■ **Work request**
A complete answer includes every line below with the word "that".

■ **Material provided**

-- ==== Sys2Proof/Proofs/Reception.lean ====
section
/-! PROOF. Receptions with given answers of the transport (40_codec.md R140 to R144; 44_orchestrator.md R256): silence, a header with an
invalid LEN, a frame that arrives; and the hook in place, in both directions (R137). -/

namespace Sys2Proof.Proofs

open Sys2Proof.Machine Sys2Proof.Claims Sys2Proof.Laws

section Decode

variable {s u : State}

/-! ## `decode`, by the answers -/

/-- A failed poll is the end of the reception (R141). -/
theorem decodeFrame_error {n : Nat} {ps : List PollAnswer} (h : s.polls = .error :: ps) :
    decodeFrame n s = (none, { s with calls := .poll s.opt.hostAddr n :: s.calls, polls := ps }) := by
  unfold decodeFrame
  rw [poll_of_cons h]

/-- The header of a frame, the address byte consumed by the poll or not (R141). -/
theorem decodeFrame_header (one : Bool) {n : Nat} {nad pcb len : Byte} {ps : List PollAnswer} {rs : List (List Byte)}
    (hp : s.polls = (if one then .one else .zero) :: ps)
    (hr : s.receives = (if one then [pcb, len] else [nad, pcb, len]) :: rs) :
    decodeFrame n s =
      decodeBody (afterHeader (if one then 2 else 3) n (if one then s.opt.hostAddr else nad) pcb len ps rs s) := by
  cases one with
  | true => exact decodeFrame_one hp hr
  | false => exact decodeFrame_zero hp hr

/-- A body that is delivered whole, the hook applied to the frame (R143, R144). -/
theorem decodeBody_hooked {body : List Byte} {rs : List (List Byte)} (h : s.cfg.lenBad s.rxf.len = false)
    (hr : s.receives = body :: rs) (hb : body.length = s.rxf.len.toNat + 1) :
    decodeBody s = (some (applyHook s.opt.hook .receive { s.rxf with inf := putInf s.rxf.inf body }).len,
      { s with
        calls := .receive (s.rxf.len.toNat + 1) s.cfg.rt true :: s.calls
        window := false
        receives := rs
        rxf := applyHook s.opt.hook .receive { s.rxf with inf := putInf s.rxf.inf body } }) := by
  have hrec := receive_delivered (n := s.rxf.len.toNat + 1) (c := true) (Nat.succ_ne_zero _) hr hb
  unfold decodeBody
  rw [if_neg (ne_true_of_eq_false h), hrec]
  rfl

/-- What RXF holds when a frame has arrived whole, the hook applied to it (R141, R144). -/
def arrived (s : State) (one : Bool) (nad pcb len : Byte) (body : List Byte) : Frame :=
  applyHook s.opt.hook .receive
    { nad := if one then s.opt.hostAddr else nad, pcb := pcb, len := len, inf := putInf s.rxf.inf body }

theorem decodeFrame_arrived (one : Bool) {n : Nat} {nad pcb len : Byte} {body : List Byte} {ps : List PollAnswer}
    {rs : List (List Byte)} (hp : s.polls = (if one then .one else .zero) :: ps)
    (hr : s.receives = (if one then [pcb, len] else [nad, pcb, len]) :: body :: rs)
    (hbad : s.cfg.lenBad len = false) (hlen : body.length = len.toNat + 1) :
    decodeFrame n s = (some (arrived s one nad pcb len body).len,
      { s with
        calls := .receive (len.toNat + 1) s.cfg.rt true :: .receive (if one then 2 else 3) s.cfg.rt false ::
          .poll s.opt.hostAddr n :: s.calls
        polls := ps
        receives := rs
        window := false
        rxf := arrived s one nad pcb len body }) :=
  (decodeFrame_header one hp hr).trans (decodeBody_hooked
    (s := afterHeader (if one then 2 else 3) n (if one then s.opt.hostAddr else nad) pcb len ps (body :: rs) s) hbad rfl hlen)

/-- A header with an invalid LEN: the window is closed with a call of 0 bytes (R142). -/
theorem decodeFrame_lenBad (one : Bool) {n : Nat} {nad pcb len : Byte} {ps : List PollAnswer} {rs : List (List Byte)}
    (hp : s.polls = (if one then .one else .zero) :: ps)
    (hr : s.receives = (if one then [pcb, len] else [nad, pcb, len]) :: rs) (hbad : s.cfg.lenBad len = true) :
    decodeFrame n s = (none,
      { s with
        calls := .receive 0 s.cfg.rt true :: .receive (if one then 2 else 3) s.cfg.rt false :: .poll s.opt.hostAddr n :: s.calls
        polls := ps
        receives := rs
        window := false
        rxf := { s.rxf with nad := if one then s.opt.hostAddr else nad, pcb := pcb, len := len } }) :=
  (decodeFrame_header one hp hr).trans (decodeBody_invalid
    (s := afterHeader (if one then 2 else 3) n (if one then s.opt.hostAddr else nad) pcb len ps rs s) hbad)

/-- A reception that `decode` accepts is judged as it stands (R256). -/
theorem receivePhase_of_some {l : Byte} (h : decodeFrame (deadline s) { s with waitMult := 1 } = (some l, u)) :
    receivePhase s = { u with phase := .evaluating, stage := .precheck, pass := false } := by
  rw [receivePhase, h]; rfl

/-- A reception that fails leaves the sentinel (R256). -/
theorem receivePhase_of_none (h : decodeFrame (deadline s) { s with waitMult := 1 } = (none, u)) :
    receivePhase s = { u with
      rxf := { u.rxf with pcb := u.cfg.pcbInvalid }, phase := .evaluating, stage := .precheck, pass := false } := by
  rw [receivePhase, h]; rfl

end Decode

/-! ## The bytes of RXF after a body -/

/-- The bytes after a written run are kept, and there are none beyond INF. -/
theorem getElem?_putInf_beyond (v : Vector Byte 255) {bs : List Byte} {j : Nat} (h : bs.length ≤ j) :
    (putInf v bs).toList[j]? = v.toList[j]? := by
  have hl : v.toList.length = 255 := by simp
  rw [putInf_toList, List.getElem?_take]
  split
  · rw [List.getElem?_append_right h, List.getElem?_drop, Nat.add_sub_cancel' h]
  · rw [List.getElem?_eq_none (by omega)]

theorem infBytes_putInf (f : Frame) {bs : List Byte} (hl : f.len.toNat ≤ bs.length) :
    infBytes { f with inf := putInf f.inf bs } = bs.take f.len.toNat := by
  simp only [infBytes, putInf_toList, List.take_take]
  rw [Nat.min_eq_left (by omega), List.take_append_of_le_length hl]

theorem infAt_putInf_last (f : Frame) {bs : List Byte} {n : Nat} (hl : bs.length = n + 1) (h255 : bs.length ≤ 255) :
    bs[n]? = some (infAt { f with inf := putInf f.inf bs } n) := by
  have hn : n < bs.length := by omega
  rw [infAt, putInf_getElem f.inf hn h255, List.getElem?_eq_getElem hn, Option.getD_some]

theorem infAt_putInf_beyond (f : Frame) {bs : List Byte} {j : Nat} (h : bs.length ≤ j) :
    infAt { f with inf := putInf f.inf bs } j = infAt f j := by
  rw [infAt, getElem?_putInf_beyond f.inf h, infAt]

/-! ## The statements -/

/-- Settles O42: no answer, so the sentinel is substituted. -/
theorem silenceBecomesTheSentinel : Obligations.SilenceBecomesTheSentinel := by
  intro s ps he hp hpolls
  have hdecode := decodeFrame_error (n := deadline s.takeEvent) (s := { s.takeEvent with waitMult := 1 }) hpolls
  rw [step_receiving he hp, receivePhase_of_none hdecode]
  rfl

/-- Settles O43: the header, then the body, in RXF. -/
theorem arrivingFrameIsReceived : Obligations.ArrivingFrameIsReceived := by
  intro s one nad pcb len body ps rs he hp hh hbad hlen hpolls hrec
  have hroom : len.toNat < 255 := len_lt (f := { zeroFrame with len := len }) (len_ne_of_lenBad hbad)
  have hdecode := decodeFrame_arrived one (n := deadline s.takeEvent) (s := { s.takeEvent with waitMult := 1 }) hpolls hrec hbad hlen
  have hrxf : arrived { s.takeEvent with waitMult := 1 } one nad pcb len body =
      { nad := if one then s.opt.hostAddr else nad, pcb := pcb, len := len, inf := putInf s.rxf.inf body } :=
    congrArg (applyHook · .receive _) hh
  rw [hrxf] at hdecode
  refine ⟨_, (step_receiving he hp).trans (congrArg Host.Outcome.next (receivePhase_of_some hdecode)), rfl, rfl, rfl,
    ?_, ?_, fun j hj => ?_, rfl, rfl, rfl, rfl⟩
  · exact infBytes_putInf { s.rxf with nad := _, pcb := pcb, len := len } (by rw [hlen]; exact Nat.le_succ _)
  · exact infAt_putInf_last { s.rxf with nad := _, pcb := pcb, len := len } hlen (by omega)
  · exact infAt_putInf_beyond { s.rxf with nad := _, pcb := pcb, len := len } (by omega)

/-- Settles O44: the header, then the close, and the sentinel is substituted. -/
theorem lengthInvalidBecomesTheSentinel : Obligations.LengthInvalidBecomesTheSentinel := by
  intro s one nad pcb len ps rs he hp hbad hpolls hrec
  have hdecode := decodeFrame_lenBad one (n := deadline s.takeEvent) (s := { s.takeEvent with waitMult := 1 }) hpolls hrec hbad
  exact ⟨_, (step_receiving he hp).trans (congrArg Host.Outcome.next (receivePhase_of_none hdecode)), rfl, rfl, rfl, rfl, rfl, rfl⟩

/-- The transmit half of O45: the sealed slot goes out as the hook leaves it. -/
theorem hook_transmits {s : State} {h : Nat} (he : s.nextEvent = none) (hp : s.phase = .sending) (hh : s.opt.hook = some h)
    (hl : (s.slot s.txsel).len ≠ 0xFF) : ∃ t, step s = .next t ∧
      t.slot s.txsel = hookedFrame (Config.hook h .transmit (sealed s.opt.nodeAddr (s.slot s.txsel))) ∧
      (t.slot s.txsel).len ≠ 0xFF ∧ t.calls = .transmit (wireBytes (t.slot s.txsel)) :: s.calls ∧
      t.slot (~~~s.txsel) = s.slot (~~~s.txsel) ∧
      t = { s with
        slot0 := t.slot0, slot1 := t.slot1, txsel := s.active, phase := .receiving, calls := t.calls, host := s.host.tail } := by
  have hstep : step s = .next (afterSending s.takeEvent) := by
    rw [step_sending he hp, sendPhase_of_room (s := s.takeEvent) hl, answer_ok]
  have hframe : encodedFrame s.txsel s = hookedFrame (Config.hook h .transmit (sealed s.opt.nodeAddr (s.slot s.txsel))) := by
    rw [encodedFrame, hh]; rfl
  have hslot : (afterSending s.takeEvent).slot s.txsel = encodedFrame s.txsel s := slot_setSlot_same _ _ _
  refine ⟨_, hstep, hslot.trans hframe, ?_, ?_, slot_setSlot_not _ _ _, rfl⟩
  · rw [hslot, hframe]; exact hookedFrame_len_ne _
  · rw [hslot]; rfl

/-- Settles O45: the slot before a transmission, and RXF after a reception, are what the hook leaves. -/
theorem hookRunsInPlace : Obligations.HookRunsInPlace := by
  refine ⟨fun s h => hook_transmits, fun s h one nad pcb len body ps rs he hp hh hbad hlen hpolls hrec => ?_⟩
  have hdecode := decodeFrame_arrived one (n := deadline s.takeEvent) (s := { s.takeEvent with waitMult := 1 }) hpolls hrec hbad hlen
  have hrxf : arrived { s.takeEvent with waitMult := 1 } one nad pcb len body = hookedFrame (Config.hook h .receive
      { nad := if one then s.opt.hostAddr else nad, pcb := pcb, len := len, inf := putInf s.rxf.inf body }) :=
    congrArg (applyHook · .receive _) hh
  refine ⟨_, (step_receiving he hp).trans (congrArg Host.Outcome.next (receivePhase_of_some hdecode)), hrxf, ?_, rfl, rfl, rfl, rfl⟩
  exact (congrArg Frame.len hrxf).trans_ne (hookedFrame_len_ne _)

end Sys2Proof.Proofs
end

■ **Result of this exercise**
invalid LEN, a frame that arrives; and the hook in place, in both directions (R137). -/
/-- A body that is delivered whole, the hook applied to the frame (R143, R144). -/
/-- A reception that `decode` accepts is judged as it stands (R256). -/
/-- A reception that fails leaves the sentinel (R256). -/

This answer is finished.